*DIRECTIONS*: Only the stretch of the listing below that runs from the line with "def Book.join (n" through the line with "have hs := h.not_mem_shelf hq hready" is to be printed, exactly and with both ends.

╭─ DATA TO USE

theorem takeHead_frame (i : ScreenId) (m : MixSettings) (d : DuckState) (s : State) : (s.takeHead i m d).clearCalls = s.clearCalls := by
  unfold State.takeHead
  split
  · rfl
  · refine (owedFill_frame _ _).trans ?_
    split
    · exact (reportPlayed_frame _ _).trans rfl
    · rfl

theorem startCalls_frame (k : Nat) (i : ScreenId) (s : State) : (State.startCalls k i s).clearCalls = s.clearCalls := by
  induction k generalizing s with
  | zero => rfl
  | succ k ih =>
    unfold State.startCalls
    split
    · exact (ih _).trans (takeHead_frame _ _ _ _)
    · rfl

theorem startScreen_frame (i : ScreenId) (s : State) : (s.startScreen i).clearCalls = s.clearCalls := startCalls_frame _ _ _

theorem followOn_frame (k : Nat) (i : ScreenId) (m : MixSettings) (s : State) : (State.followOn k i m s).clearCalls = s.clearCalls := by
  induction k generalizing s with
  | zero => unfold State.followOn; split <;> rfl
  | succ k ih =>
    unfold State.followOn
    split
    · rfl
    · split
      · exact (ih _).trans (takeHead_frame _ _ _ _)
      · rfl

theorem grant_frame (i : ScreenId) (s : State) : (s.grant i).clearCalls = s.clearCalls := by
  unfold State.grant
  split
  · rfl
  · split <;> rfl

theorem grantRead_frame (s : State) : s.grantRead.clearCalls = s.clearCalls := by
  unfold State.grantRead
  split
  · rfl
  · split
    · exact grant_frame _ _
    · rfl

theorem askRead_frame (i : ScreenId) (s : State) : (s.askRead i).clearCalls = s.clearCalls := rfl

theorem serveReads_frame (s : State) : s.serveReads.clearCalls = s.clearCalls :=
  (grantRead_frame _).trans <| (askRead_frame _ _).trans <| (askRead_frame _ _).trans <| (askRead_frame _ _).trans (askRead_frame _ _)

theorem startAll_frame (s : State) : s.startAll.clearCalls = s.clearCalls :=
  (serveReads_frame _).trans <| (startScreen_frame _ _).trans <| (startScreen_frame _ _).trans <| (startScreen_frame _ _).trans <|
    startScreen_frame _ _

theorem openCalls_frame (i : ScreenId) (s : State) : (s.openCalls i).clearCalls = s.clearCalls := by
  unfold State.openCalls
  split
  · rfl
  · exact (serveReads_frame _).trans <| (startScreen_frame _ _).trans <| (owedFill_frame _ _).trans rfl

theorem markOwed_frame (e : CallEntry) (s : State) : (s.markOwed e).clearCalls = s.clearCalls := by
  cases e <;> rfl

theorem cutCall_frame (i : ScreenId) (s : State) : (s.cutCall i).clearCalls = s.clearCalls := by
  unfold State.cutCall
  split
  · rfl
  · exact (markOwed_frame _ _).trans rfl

╰─
╭─ DATA TO USE

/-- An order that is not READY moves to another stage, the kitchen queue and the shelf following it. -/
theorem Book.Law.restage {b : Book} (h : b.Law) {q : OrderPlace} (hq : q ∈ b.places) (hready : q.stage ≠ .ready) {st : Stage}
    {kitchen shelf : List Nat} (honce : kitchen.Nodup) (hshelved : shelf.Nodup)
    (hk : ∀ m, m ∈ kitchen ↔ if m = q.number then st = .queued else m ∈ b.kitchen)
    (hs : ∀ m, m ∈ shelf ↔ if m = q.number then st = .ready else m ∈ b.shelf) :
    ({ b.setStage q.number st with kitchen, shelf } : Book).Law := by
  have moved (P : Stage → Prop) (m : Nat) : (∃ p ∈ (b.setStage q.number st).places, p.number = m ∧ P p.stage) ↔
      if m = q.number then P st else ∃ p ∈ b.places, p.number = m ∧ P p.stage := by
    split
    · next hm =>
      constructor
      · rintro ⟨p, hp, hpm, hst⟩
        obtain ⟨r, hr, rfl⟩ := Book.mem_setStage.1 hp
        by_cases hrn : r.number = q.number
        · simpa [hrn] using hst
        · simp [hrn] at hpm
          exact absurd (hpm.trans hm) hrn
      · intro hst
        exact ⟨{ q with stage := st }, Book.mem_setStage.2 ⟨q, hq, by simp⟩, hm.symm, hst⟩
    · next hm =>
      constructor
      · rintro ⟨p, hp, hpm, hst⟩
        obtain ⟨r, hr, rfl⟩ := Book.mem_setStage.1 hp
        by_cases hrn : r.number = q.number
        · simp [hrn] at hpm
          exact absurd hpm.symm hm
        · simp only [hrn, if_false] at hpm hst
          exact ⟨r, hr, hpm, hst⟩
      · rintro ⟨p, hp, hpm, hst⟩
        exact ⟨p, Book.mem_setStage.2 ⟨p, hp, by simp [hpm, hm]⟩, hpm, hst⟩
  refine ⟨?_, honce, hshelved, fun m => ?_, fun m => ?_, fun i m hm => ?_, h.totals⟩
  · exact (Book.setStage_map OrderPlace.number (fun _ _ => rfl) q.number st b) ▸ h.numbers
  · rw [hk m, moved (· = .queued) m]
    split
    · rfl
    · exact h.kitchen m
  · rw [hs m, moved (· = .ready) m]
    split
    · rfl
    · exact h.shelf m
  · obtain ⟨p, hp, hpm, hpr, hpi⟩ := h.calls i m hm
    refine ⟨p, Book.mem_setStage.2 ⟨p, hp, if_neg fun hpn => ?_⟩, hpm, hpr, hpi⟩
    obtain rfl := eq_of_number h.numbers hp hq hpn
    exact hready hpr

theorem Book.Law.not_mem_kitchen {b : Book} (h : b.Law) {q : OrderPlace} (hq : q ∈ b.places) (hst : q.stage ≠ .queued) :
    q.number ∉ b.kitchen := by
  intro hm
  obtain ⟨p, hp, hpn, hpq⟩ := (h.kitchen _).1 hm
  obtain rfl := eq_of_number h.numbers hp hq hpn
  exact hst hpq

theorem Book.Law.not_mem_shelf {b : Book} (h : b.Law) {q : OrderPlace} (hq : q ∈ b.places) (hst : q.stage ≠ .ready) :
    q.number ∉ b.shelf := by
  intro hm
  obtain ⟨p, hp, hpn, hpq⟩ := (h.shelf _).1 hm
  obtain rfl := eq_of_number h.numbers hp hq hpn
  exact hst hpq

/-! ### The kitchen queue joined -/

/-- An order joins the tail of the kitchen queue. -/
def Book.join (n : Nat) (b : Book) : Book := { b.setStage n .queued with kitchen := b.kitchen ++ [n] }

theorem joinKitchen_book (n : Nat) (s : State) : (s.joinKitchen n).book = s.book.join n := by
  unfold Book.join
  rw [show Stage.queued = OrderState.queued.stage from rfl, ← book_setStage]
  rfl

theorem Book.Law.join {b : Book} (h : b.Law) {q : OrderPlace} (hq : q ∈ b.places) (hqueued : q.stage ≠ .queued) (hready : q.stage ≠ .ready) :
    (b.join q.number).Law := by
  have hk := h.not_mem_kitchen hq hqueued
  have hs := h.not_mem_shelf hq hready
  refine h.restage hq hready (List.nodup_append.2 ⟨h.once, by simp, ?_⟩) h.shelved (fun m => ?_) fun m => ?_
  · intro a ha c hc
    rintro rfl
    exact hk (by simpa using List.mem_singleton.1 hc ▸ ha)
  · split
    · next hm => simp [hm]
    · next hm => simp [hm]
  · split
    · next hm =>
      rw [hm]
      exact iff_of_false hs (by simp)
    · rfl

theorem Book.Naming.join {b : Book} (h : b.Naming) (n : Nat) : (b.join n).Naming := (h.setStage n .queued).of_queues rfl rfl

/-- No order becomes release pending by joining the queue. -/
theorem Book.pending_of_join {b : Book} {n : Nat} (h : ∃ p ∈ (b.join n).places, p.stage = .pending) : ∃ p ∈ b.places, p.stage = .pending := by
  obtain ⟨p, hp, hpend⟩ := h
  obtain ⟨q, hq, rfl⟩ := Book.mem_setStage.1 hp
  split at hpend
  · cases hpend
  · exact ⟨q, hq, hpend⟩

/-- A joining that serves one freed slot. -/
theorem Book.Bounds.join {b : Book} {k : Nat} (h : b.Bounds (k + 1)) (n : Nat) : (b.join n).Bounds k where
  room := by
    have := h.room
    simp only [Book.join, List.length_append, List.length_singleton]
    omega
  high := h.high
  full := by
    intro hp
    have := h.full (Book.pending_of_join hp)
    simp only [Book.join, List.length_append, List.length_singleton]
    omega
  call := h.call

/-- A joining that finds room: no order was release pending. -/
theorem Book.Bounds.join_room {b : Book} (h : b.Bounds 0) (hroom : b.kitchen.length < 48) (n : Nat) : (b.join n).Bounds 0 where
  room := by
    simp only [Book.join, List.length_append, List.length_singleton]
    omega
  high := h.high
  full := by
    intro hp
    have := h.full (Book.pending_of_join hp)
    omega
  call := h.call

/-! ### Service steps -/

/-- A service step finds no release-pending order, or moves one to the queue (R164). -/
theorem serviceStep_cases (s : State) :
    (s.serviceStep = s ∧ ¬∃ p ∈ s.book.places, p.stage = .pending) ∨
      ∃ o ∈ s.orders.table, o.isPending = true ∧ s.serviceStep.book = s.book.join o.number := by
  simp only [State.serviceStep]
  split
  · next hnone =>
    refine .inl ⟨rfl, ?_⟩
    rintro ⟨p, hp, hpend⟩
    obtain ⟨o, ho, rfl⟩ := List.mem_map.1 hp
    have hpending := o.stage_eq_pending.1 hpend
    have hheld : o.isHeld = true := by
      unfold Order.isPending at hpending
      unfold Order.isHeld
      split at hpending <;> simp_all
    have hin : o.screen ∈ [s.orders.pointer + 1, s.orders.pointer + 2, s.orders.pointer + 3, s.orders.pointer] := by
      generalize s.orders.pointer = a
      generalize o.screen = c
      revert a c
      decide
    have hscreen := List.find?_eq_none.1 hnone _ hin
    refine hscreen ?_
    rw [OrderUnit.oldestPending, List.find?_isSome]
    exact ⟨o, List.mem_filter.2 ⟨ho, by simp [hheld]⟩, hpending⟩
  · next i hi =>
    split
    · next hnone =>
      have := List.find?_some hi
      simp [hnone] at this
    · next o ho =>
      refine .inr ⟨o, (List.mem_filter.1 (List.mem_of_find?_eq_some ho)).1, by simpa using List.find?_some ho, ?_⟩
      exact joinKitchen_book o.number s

╰─

*EXERCISE RESULT*:
def Book.join (n : Nat) (b : Book) : Book := { b.setStage n .queued with kitchen := b.kitchen ++ [n] }

theorem joinKitchen_book (n : Nat) (s : State) : (s.joinKitchen n).book = s.book.join n := by
  unfold Book.join
  rw [show Stage.queued = OrderState.queued.stage from rfl, ← book_setStage]
  rfl

theorem Book.Law.join {b : Book} (h : b.Law) {q : OrderPlace} (hq : q ∈ b.places) (hqueued : q.stage ≠ .queued) (hready : q.stage ≠ .ready) :
    (b.join q.number).Law := by
  have hk := h.not_mem_kitchen hq hqueued
  have hs := h.not_mem_shelf hq hready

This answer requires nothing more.